Una bruja, de August Strindberg (Hermida) Traducción de Elda García-Posada | por Almudena Muñoz
«Cuando nací, el nombre para lo que yo era aún no existía», dice la hechicera Circe en su historia novelada por Madeleine Miller, cuando el mundo era demasiado joven para saber todo lo que se podía pergeñar en él —mezclando hierbas, recolectando flores—, y cuando aún no se había puesto nombre a los males que acabarían necesitando conjuros y remedios. En una tierra de dioses y mortales, las brujas todavía no existen, y sólo los hechiceros, intentando adivinar el futuro, asoman la cabeza. ¿Qué sucede cuando la mujer intenta leer también qué pasará más adelante y tomar riendas de los acontecimientos que los dioses dictan y los mortales tragan?

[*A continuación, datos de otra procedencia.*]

/-! ### modBud -/

@[simp] theorem modBud_pending (f : Budget → Budget) : (modBud f s).pending = s.pending := rfl
@[simp] theorem modBud_out (f : Budget → Budget) : (modBud f s).out = s.out := rfl
@[simp] theorem modBud_freeIx (f : Budget → Budget) : (modBud f s).freeIx = s.freeIx := rfl
@[simp] theorem modBud_regs (f : Budget → Budget) : (modBud f s).regs = s.regs := rfl
@[simp] theorem modBud_pwr (f : Budget → Budget) : (modBud f s).pwr = s.pwr := rfl
@[simp] theorem modBud_den (f : Budget → Budget) : (modBud f s).den = s.den := rfl
@[simp] theorem modBud_clk (f : Budget → Budget) : (modBud f s).clk = s.clk := rfl
@[simp] theorem modBud_link (f : Budget → Budget) : (modBud f s).link = s.link := rfl
@[simp] theorem modBud_eng (f : Budget → Budget) : (modBud f s).eng = s.eng := rfl
@[simp] theorem modBud_jnl (f : Budget → Budget) : (modBud f s).jnl = s.jnl := rfl
@[simp] theorem modBud_flt (f : Budget → Budget) : (modBud f s).flt = s.flt := rfl
@[simp] theorem modBud_lanes (f : Budget → Budget) : (modBud f s).lanes = s.lanes := rfl
@[simp] theorem modBud_rails (f : Budget → Budget) : (modBud f s).rails = s.rails := rfl
@[simp] theorem modBud_graphs (f : Budget → Budget) : (modBud f s).graphs = s.graphs := rfl
@[simp] theorem modBud_bud (f : Budget → Budget) : (modBud f s).bud = f s.bud := rfl
@[simp] theorem modBud_chg (f : Budget → Budget) : (modBud f s).chg = s.chg := rfl
@[simp] theorem modBud_relays (f : Budget → Budget) : (modBud f s).relays = s.relays := rfl
@[simp] theorem modBud_motors (f : Budget → Budget) : (modBud f s).motors = s.motors := rfl
@[simp] theorem modBud_fans (f : Budget → Budget) : (modBud f s).fans = s.fans := rfl
@[simp] theorem modBud_adc (f : Budget → Budget) : (modBud f s).adc = s.adc := rfl
@[simp] theorem modBud_cmp (f : Budget → Budget) : (modBud f s).cmp = s.cmp := rfl
@[simp] theorem modBud_thm (f : Budget → Budget) : (modBud f s).thm = s.thm := rfl
@[simp] theorem modBud_cal (f : Budget → Budget) : (modBud f s).cal = s.cal := rfl
@[simp] theorem modBud_twb (f : Budget → Budget) : (modBud f s).twb = s.twb := rfl
@[simp] theorem modBud_usb (f : Budget → Budget) : (modBud f s).usb = s.usb := rfl
@[simp] theorem modBud_owl (f : Budget → Budget) : (modBud f s).owl = s.owl := rfl

/-! ### modChg -/

@[simp] theorem modChg_pending (f : Charger → Charger) : (modChg f s).pending = s.pending := rfl
@[simp] theorem modChg_out (f : Charger → Charger) : (modChg f s).out = s.out := rfl
@[simp] theorem modChg_freeIx (f : Charger → Charger) : (modChg f s).freeIx = s.freeIx := rfl
@[simp] theorem modChg_regs (f : Charger → Charger) : (modChg f s).regs = s.regs := rfl
@[simp] theorem modChg_pwr (f : Charger → Charger) : (modChg f s).pwr = s.pwr := rfl
@[simp] theorem modChg_den (f : Charger → Charger) : (modChg f s).den = s.den := rfl
@[simp] theorem modChg_clk (f : Charger → Charger) : (modChg f s).clk = s.clk := rfl
@[simp] theorem modChg_link (f : Charger → Charger) : (modChg f s).link = s.link := rfl
@[simp] theorem modChg_eng (f : Charger → Charger) : (modChg f s).eng = s.eng := rfl
@[simp] theorem modChg_jnl (f : Charger → Charger) : (modChg f s).jnl = s.jnl := rfl
@[simp] theorem modChg_flt (f : Charger → Charger) : (modChg f s).flt = s.flt := rfl
@[simp] theorem modChg_lanes (f : Charger → Charger) : (modChg f s).lanes = s.lanes := rfl
@[simp] theorem modChg_rails (f : Charger → Charger) : (modChg f s).rails = s.rails := rfl
@[simp] theorem modChg_graphs (f : Charger → Charger) : (modChg f s).graphs = s.graphs := rfl
@[simp] theorem modChg_bud (f : Charger → Charger) : (modChg f s).bud = s.bud := rfl
@[simp] theorem modChg_chg (f : Charger → Charger) : (modChg f s).chg = f s.chg := rfl
@[simp] theorem modChg_relays (f : Charger → Charger) : (modChg f s).relays = s.relays := rfl
@[simp] theorem modChg_motors (f : Charger → Charger) : (modChg f s).motors = s.motors := rfl
@[simp] theorem modChg_fans (f : Charger → Charger) : (modChg f s).fans = s.fans := rfl
@[simp] theorem modChg_adc (f : Charger → Charger) : (modChg f s).adc = s.adc := rfl
@[simp] theorem modChg_cmp (f : Charger → Charger) : (modChg f s).cmp = s.cmp := rfl
@[simp] theorem modChg_thm (f : Charger → Charger) : (modChg f s).thm = s.thm := rfl
@[simp] theorem modChg_cal (f : Charger → Charger) : (modChg f s).cal = s.cal := rfl
@[simp] theorem modChg_twb (f : Charger → Charger) : (modChg f s).twb = s.twb := rfl
@[simp] theorem modChg_usb (f : Charger → Charger) : (modChg f s).usb = s.usb := rfl
@[simp] theorem modChg_owl (f : Charger → Charger) : (modChg f s).owl = s.owl := rfl

/-! ### modUsb -/

@[simp] theorem modUsb_pending (f : Usb → Usb) : (modUsb f s).pending = s.pending := rfl
@[simp] theorem modUsb_out (f : Usb → Usb) : (modUsb f s).out = s.out := rfl
@[simp] theorem modUsb_freeIx (f : Usb → Usb) : (modUsb f s).freeIx = s.freeIx := rfl
@[simp] theorem modUsb_regs (f : Usb → Usb) : (modUsb f s).regs = s.regs := rfl
@[simp] theorem modUsb_pwr (f : Usb → Usb) : (modUsb f s).pwr = s.pwr := rfl
@[simp] theorem modUsb_den (f : Usb → Usb) : (modUsb f s).den = s.den := rfl
@[simp] theorem modUsb_clk (f : Usb → Usb) : (modUsb f s).clk = s.clk := rfl
@[simp] theorem modUsb_link (f : Usb → Usb) : (modUsb f s).link = s.link := rfl
@[simp] theorem modUsb_eng (f : Usb → Usb) : (modUsb f s).eng = s.eng := rfl
@[simp] theorem modUsb_jnl (f : Usb → Usb) : (modUsb f s).jnl = s.jnl := rfl
@[simp] theorem modUsb_flt (f : Usb → Usb) : (modUsb f s).flt = s.flt := rfl
@[simp] theorem modUsb_lanes (f : Usb → Usb) : (modUsb f s).lanes = s.lanes := rfl
@[simp] theorem modUsb_rails (f : Usb → Usb) : (modUsb f s).rails = s.rails := rfl
@[simp] theorem modUsb_graphs (f : Usb → Usb) : (modUsb f s).graphs = s.graphs := rfl
@[simp] theorem modUsb_bud (f : Usb → Usb) : (modUsb f s).bud = s.bud := rfl
@[simp] theorem modUsb_chg (f : Usb → Usb) : (modUsb f s).chg = s.chg := rfl
@[simp] theorem modUsb_relays (f : Usb → Usb) : (modUsb f s).relays = s.relays := rfl
@[simp] theorem modUsb_motors (f : Usb → Usb) : (modUsb f s).motors = s.motors := rfl
@[simp] theorem modUsb_fans (f : Usb → Usb) : (modUsb f s).fans = s.fans := rfl
@[simp] theorem modUsb_adc (f : Usb → Usb) : (modUsb f s).adc = s.adc := rfl
@[simp] theorem modUsb_cmp (f : Usb → Usb) : (modUsb f s).cmp = s.cmp := rfl
@[simp] theorem modUsb_thm (f : Usb → Usb) : (modUsb f s).thm = s.thm := rfl
@[simp] theorem modUsb_cal (f : Usb → Usb) : (modUsb f s).cal = s.cal := rfl
@[simp] theorem modUsb_twb (f : Usb → Usb) : (modUsb f s).twb = s.twb := rfl
@[simp] theorem modUsb_usb (f : Usb → Usb) : (modUsb f s).usb = f s.usb := rfl
@[simp] theorem modUsb_owl (f : Usb → Usb) : (modUsb f s).owl = s.owl := rfl
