/-! ### modCal -/

@[simp] theorem modCal_pending (f : Cal → Cal) : (modCal f s).pending = s.pending := rfl
@[simp] theorem modCal_out (f : Cal → Cal) : (modCal f s).out = s.out := rfl
@[simp] theorem modCal_freeIx (f : Cal → Cal) : (modCal f s).freeIx = s.freeIx := rfl
@[simp] theorem modCal_regs (f : Cal → Cal) : (modCal f s).regs = s.regs := rfl
@[simp] theorem modCal_pwr (f : Cal → Cal) : (modCal f s).pwr = s.pwr := rfl
@[simp] theorem modCal_den (f : Cal → Cal) : (modCal f s).den = s.den := rfl
@[simp] theorem modCal_clk (f : Cal → Cal) : (modCal f s).clk = s.clk := rfl
@[simp] theorem modCal_link (f : Cal → Cal) : (modCal f s).link = s.link := rfl
@[simp] theorem modCal_eng (f : Cal → Cal) : (modCal f s).eng = s.eng := rfl
@[simp] theorem modCal_jnl (f : Cal → Cal) : (modCal f s).jnl = s.jnl := rfl
@[simp] theorem modCal_flt (f : Cal → Cal) : (modCal f s).flt = s.flt := rfl
@[simp] theorem modCal_lanes (f : Cal → Cal) : (modCal f s).lanes = s.lanes := rfl
@[simp] theorem modCal_rails (f : Cal → Cal) : (modCal f s).rails = s.rails := rfl
@[simp] theorem modCal_graphs (f : Cal → Cal) : (modCal f s).graphs = s.graphs := rfl
@[simp] theorem modCal_bud (f : Cal → Cal) : (modCal f s).bud = s.bud := rfl
@[simp] theorem modCal_chg (f : Cal → Cal) : (modCal f s).chg = s.chg := rfl
@[simp] theorem modCal_relays (f : Cal → Cal) : (modCal f s).relays = s.relays := rfl
@[simp] theorem modCal_motors (f : Cal → Cal) : (modCal f s).motors = s.motors := rfl
@[simp] theorem modCal_fans (f : Cal → Cal) : (modCal f s).fans = s.fans := rfl
@[simp] theorem modCal_adc (f : Cal → Cal) : (modCal f s).adc = s.adc := rfl
@[simp] theorem modCal_cmp (f : Cal → Cal) : (modCal f s).cmp = s.cmp := rfl
@[simp] theorem modCal_thm (f : Cal → Cal) : (modCal f s).thm = s.thm := rfl
@[simp] theorem modCal_cal (f : Cal → Cal) : (modCal f s).cal = f s.cal := rfl
@[simp] theorem modCal_twb (f : Cal → Cal) : (modCal f s).twb = s.twb := rfl
@[simp] theorem modCal_usb (f : Cal → Cal) : (modCal f s).usb = s.usb := rfl
@[simp] theorem modCal_owl (f : Cal → Cal) : (modCal f s).owl = s.owl := rfl

/-! ### modDom -/

@[simp] theorem modDom_pending (d : Fin 9) (f : Domain → Domain) : (modDom d f s).pending = s.pending := rfl
@[simp] theorem modDom_out (d : Fin 9) (f : Domain → Domain) : (modDom d f s).out = s.out := rfl
@[simp] theorem modDom_freeIx (d : Fin 9) (f : Domain → Domain) : (modDom d f s).freeIx = s.freeIx := rfl
@[simp] theorem modDom_regs (d : Fin 9) (f : Domain → Domain) : (modDom d f s).regs = s.regs := rfl
@[simp] theorem modDom_pwr (d : Fin 9) (f : Domain → Domain) : (modDom d f s).pwr = s.pwr := rfl
@[simp] theorem modDom_den (d : Fin 9) (f : Domain → Domain) : (modDom d f s).den = s.den := rfl
@[simp] theorem modDom_clk (d : Fin 9) (f : Domain → Domain) : (modDom d f s).clk = { s.clk with domains := upd s.clk.domains d f } := rfl
@[simp] theorem modDom_link (d : Fin 9) (f : Domain → Domain) : (modDom d f s).link = s.link := rfl
@[simp] theorem modDom_eng (d : Fin 9) (f : Domain → Domain) : (modDom d f s).eng = s.eng := rfl
@[simp] theorem modDom_jnl (d : Fin 9) (f : Domain → Domain) : (modDom d f s).jnl = s.jnl := rfl
@[simp] theorem modDom_flt (d : Fin 9) (f : Domain → Domain) : (modDom d f s).flt = s.flt := rfl
@[simp] theorem modDom_lanes (d : Fin 9) (f : Domain → Domain) : (modDom d f s).lanes = s.lanes := rfl
@[simp] theorem modDom_rails (d : Fin 9) (f : Domain → Domain) : (modDom d f s).rails = s.rails := rfl
@[simp] theorem modDom_graphs (d : Fin 9) (f : Domain → Domain) : (modDom d f s).graphs = s.graphs := rfl
@[simp] theorem modDom_bud (d : Fin 9) (f : Domain → Domain) : (modDom d f s).bud = s.bud := rfl
@[simp] theorem modDom_chg (d : Fin 9) (f : Domain → Domain) : (modDom d f s).chg = s.chg := rfl
@[simp] theorem modDom_relays (d : Fin 9) (f : Domain → Domain) : (modDom d f s).relays = s.relays := rfl
@[simp] theorem modDom_motors (d : Fin 9) (f : Domain → Domain) : (modDom d f s).motors = s.motors := rfl
@[simp] theorem modDom_fans (d : Fin 9) (f : Domain → Domain) : (modDom d f s).fans = s.fans := rfl
@[simp] theorem modDom_adc (d : Fin 9) (f : Domain → Domain) : (modDom d f s).adc = s.adc := rfl
@[simp] theorem modDom_cmp (d : Fin 9) (f : Domain → Domain) : (modDom d f s).cmp = s.cmp := rfl
@[simp] theorem modDom_thm (d : Fin 9) (f : Domain → Domain) : (modDom d f s).thm = s.thm := rfl
@[simp] theorem modDom_cal (d : Fin 9) (f : Domain → Domain) : (modDom d f s).cal = s.cal := rfl
@[simp] theorem modDom_twb (d : Fin 9) (f : Domain → Domain) : (modDom d f s).twb = s.twb := rfl
@[simp] theorem modDom_usb (d : Fin 9) (f : Domain → Domain) : (modDom d f s).usb = s.usb := rfl
@[simp] theorem modDom_owl (d : Fin 9) (f : Domain → Domain) : (modDom d f s).owl = s.owl := rfl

No está claro el origen exacto de la etimología de la bruja, o la meiga, witch o esta häxa sueca. Es fácil imaginar a August Strindberg de niño, en camisola blanca, asomándose a la ventana durante una noche de Midsommar e imaginando siluetas de brujas en el cielo. La mente paranoica del escritor crece para temer y acusar cosas más corrientes, como la diferencia de clases o las infidelidades matrimoniales. Pero, al final, les inventemos los nombres que prefiramos, las sombras son las mismas.
Se dice de Una bruja (1890) que, entre otras obras, sirvió como catarsis al dramaturgo durante el divorcio de su primera esposa, Siri von Essen. Sabiendo pocos datos, también es tentador visualizar a Strindberg adulto, en camisola blanca, mesándose el bigote y manchándolo de tinta al intentar transcribir la tragedia de una mujer que comete adulterio. Lo curioso es que leyendo Una bruja la sensación de condena hacia la acusada no termina de aparecer, y en realidad la situación de Strindberg se parece mucho más a la de Tekla Clement, esta bruja de provincias sueca, que la de Siri von Essen. Tekla consigue ascender en la escala social sueca mediante el matrimonio y recibe un trato condescendiente por pretender mezclarse con el círculo aristocrático —Strindberg era de clase baja, y Siri, de familia noble—. Tekla nunca cae realmente en las malas artes: su brujería responde a un supuesto poder para hilvanar sucesos, conseguir metas soñadas, encuentros afortunados y resultados de una buena estrella. Como un escritor de obras de teatro, Tekla tan sólo cree tener cierto poder por haber limitado los acontecimientos a un escenario.
¿Pretendía Strindberg condenar a su futura ex mujer o entender sus sospechas de adulterio? ¿Tal vez transformar una experiencia horrible en una lección magistral de forma y moraleja? ¿Sacarle el jugo mágico al hongo corriente? A pesar de su famosa misoginia, Strindberg consigue aportar cierta hondura a la protagonista femenina y narrar su clásico desencanto de la clase media como un delirio, entre hechos exagerados y delirantes que sólo pueden entenderse en el contexto casi medieval del siglo XVII en que se ambienta la historia. Más allá de eso, Strindberg sólo desea cerrar capítulo —ya que se casaría dos veces más— y dejar la interpretación en manos de otros inquisidores (o lectores modernos). Pues, como dice, el juicio de Tekla no corresponde a Dios (o al dramaturgo), sino al futuro.